(ASSIGNMENT): The lines from the start of the data up to and including the one with "with_reducible apply State.raiseCorrs_moves" should be returned exactly, and nothing else.

(Saved entries)
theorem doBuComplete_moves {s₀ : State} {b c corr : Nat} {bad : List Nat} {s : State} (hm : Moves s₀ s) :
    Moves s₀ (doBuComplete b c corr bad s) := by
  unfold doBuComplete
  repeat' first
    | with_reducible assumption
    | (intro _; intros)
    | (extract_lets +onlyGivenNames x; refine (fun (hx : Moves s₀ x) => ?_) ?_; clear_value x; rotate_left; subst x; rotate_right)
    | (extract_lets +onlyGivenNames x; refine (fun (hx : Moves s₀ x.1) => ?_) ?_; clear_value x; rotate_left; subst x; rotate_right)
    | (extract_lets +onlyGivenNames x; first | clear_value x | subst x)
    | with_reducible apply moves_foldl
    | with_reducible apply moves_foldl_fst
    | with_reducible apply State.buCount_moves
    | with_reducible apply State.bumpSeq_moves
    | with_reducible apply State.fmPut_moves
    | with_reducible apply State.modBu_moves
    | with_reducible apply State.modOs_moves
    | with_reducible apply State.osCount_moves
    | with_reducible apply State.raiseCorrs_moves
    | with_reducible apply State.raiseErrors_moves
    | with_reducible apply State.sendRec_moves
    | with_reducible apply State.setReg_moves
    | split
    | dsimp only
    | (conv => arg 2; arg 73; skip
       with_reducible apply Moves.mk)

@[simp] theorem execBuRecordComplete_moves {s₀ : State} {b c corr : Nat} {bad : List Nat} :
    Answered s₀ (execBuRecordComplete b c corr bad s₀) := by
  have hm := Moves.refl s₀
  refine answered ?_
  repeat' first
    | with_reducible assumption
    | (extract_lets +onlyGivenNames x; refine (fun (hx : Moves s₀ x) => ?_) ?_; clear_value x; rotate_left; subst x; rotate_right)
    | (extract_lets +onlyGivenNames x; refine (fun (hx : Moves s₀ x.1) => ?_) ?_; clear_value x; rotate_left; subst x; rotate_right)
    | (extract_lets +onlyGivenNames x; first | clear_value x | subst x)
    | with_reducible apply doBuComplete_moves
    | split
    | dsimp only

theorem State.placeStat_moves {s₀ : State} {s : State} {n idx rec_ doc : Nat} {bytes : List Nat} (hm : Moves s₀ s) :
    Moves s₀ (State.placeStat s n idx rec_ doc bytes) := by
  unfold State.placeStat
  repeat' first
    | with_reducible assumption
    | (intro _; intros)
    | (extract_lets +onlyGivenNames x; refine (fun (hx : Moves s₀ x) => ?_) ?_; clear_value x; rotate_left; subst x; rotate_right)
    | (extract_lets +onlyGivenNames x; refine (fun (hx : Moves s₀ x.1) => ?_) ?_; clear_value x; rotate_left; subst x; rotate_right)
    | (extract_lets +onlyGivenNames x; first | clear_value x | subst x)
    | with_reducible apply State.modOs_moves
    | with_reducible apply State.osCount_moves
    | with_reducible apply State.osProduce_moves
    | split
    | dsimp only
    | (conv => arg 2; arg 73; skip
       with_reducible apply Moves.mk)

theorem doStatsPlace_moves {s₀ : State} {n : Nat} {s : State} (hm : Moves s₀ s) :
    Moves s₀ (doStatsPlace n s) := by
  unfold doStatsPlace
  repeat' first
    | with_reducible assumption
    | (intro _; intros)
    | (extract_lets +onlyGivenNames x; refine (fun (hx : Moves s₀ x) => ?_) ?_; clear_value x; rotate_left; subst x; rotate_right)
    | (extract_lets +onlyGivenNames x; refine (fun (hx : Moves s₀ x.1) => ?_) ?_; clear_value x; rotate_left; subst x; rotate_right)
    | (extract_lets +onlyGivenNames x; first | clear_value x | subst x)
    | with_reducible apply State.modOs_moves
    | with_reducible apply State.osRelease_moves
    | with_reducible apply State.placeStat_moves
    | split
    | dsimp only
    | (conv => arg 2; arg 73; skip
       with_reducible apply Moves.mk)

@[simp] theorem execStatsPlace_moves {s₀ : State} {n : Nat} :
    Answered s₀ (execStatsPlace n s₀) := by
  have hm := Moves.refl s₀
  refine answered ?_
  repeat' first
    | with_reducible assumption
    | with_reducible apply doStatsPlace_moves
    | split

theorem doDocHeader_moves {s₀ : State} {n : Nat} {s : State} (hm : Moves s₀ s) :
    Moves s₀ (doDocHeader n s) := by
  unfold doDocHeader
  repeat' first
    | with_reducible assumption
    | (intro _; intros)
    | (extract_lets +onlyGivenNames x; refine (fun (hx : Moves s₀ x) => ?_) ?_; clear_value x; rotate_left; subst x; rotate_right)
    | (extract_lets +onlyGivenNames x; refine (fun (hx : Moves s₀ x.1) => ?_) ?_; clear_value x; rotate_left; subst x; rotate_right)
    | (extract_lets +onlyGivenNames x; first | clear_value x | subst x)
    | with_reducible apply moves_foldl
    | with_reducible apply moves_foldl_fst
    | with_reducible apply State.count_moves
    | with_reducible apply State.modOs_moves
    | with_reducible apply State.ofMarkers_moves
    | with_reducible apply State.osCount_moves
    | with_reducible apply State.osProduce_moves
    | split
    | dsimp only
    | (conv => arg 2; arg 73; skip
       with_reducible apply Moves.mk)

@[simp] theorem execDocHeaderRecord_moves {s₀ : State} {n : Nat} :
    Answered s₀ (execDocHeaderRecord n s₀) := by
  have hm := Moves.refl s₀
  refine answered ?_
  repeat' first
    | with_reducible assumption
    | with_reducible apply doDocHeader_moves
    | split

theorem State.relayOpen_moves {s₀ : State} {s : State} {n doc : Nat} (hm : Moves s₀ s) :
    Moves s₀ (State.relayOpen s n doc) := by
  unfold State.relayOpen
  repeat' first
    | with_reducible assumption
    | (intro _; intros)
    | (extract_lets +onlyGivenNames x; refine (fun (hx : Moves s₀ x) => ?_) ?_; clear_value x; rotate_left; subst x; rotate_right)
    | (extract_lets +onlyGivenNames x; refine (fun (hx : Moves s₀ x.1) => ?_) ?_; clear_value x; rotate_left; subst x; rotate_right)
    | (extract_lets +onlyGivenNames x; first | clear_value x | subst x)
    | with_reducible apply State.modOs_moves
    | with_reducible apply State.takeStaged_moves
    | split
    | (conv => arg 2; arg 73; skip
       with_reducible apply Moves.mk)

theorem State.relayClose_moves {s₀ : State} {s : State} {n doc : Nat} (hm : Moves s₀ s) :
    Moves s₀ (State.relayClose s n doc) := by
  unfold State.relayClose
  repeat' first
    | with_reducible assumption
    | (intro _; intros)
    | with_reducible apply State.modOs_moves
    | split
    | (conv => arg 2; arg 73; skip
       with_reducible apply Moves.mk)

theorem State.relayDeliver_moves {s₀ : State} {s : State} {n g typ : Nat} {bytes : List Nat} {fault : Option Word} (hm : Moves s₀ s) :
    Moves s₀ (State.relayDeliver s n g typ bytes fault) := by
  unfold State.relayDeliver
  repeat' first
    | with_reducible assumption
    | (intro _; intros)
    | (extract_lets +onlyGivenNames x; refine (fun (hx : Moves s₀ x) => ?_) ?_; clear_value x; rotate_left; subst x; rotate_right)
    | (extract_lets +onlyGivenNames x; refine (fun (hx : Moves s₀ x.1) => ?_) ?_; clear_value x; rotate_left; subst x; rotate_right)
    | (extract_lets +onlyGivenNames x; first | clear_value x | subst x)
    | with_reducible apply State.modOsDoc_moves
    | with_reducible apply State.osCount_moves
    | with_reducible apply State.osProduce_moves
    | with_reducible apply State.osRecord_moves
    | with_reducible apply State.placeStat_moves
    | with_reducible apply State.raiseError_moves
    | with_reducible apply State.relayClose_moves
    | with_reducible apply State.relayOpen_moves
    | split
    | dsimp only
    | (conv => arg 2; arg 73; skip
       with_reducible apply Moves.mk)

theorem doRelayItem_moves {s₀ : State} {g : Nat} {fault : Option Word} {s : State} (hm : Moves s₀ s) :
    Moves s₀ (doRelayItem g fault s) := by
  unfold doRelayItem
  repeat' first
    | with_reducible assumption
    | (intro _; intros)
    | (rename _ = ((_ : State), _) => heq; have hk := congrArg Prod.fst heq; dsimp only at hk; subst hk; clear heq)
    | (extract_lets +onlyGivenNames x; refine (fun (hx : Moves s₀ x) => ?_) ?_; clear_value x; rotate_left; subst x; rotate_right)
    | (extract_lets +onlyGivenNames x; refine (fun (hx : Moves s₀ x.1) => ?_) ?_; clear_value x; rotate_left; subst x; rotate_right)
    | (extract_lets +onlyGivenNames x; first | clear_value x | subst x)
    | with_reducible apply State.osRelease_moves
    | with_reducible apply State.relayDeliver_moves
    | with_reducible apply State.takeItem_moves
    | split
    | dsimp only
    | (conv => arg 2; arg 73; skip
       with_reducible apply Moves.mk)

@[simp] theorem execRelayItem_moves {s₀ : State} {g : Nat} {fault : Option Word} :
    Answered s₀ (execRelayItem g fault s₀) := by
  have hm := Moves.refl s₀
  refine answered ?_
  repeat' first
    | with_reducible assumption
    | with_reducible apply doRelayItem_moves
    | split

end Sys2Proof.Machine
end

(WRITTEN ANSWER):
theorem doBuComplete_moves {s₀ : State} {b c corr : Nat} {bad : List Nat} {s : State} (hm : Moves s₀ s) :
    Moves s₀ (doBuComplete b c corr bad s) := by
  unfold doBuComplete
  repeat' first
    | with_reducible assumption
    | (intro _; intros)
    | (extract_lets +onlyGivenNames x; refine (fun (hx : Moves s₀ x) => ?_) ?_; clear_value x; rotate_left; subst x; rotate_right)
    | (extract_lets +onlyGivenNames x; refine (fun (hx : Moves s₀ x.1) => ?_) ?_; clear_value x; rotate_left; subst x; rotate_right)
    | (extract_lets +onlyGivenNames x; first | clear_value x | subst x)
    | with_reducible apply moves_foldl
    | with_reducible apply moves_foldl_fst
    | with_reducible apply State.buCount_moves
    | with_reducible apply State.bumpSeq_moves
    | with_reducible apply State.fmPut_moves
    | with_reducible apply State.modBu_moves
    | with_reducible apply State.modOs_moves
    | with_reducible apply State.osCount_moves
    | with_reducible apply State.raiseCorrs_moves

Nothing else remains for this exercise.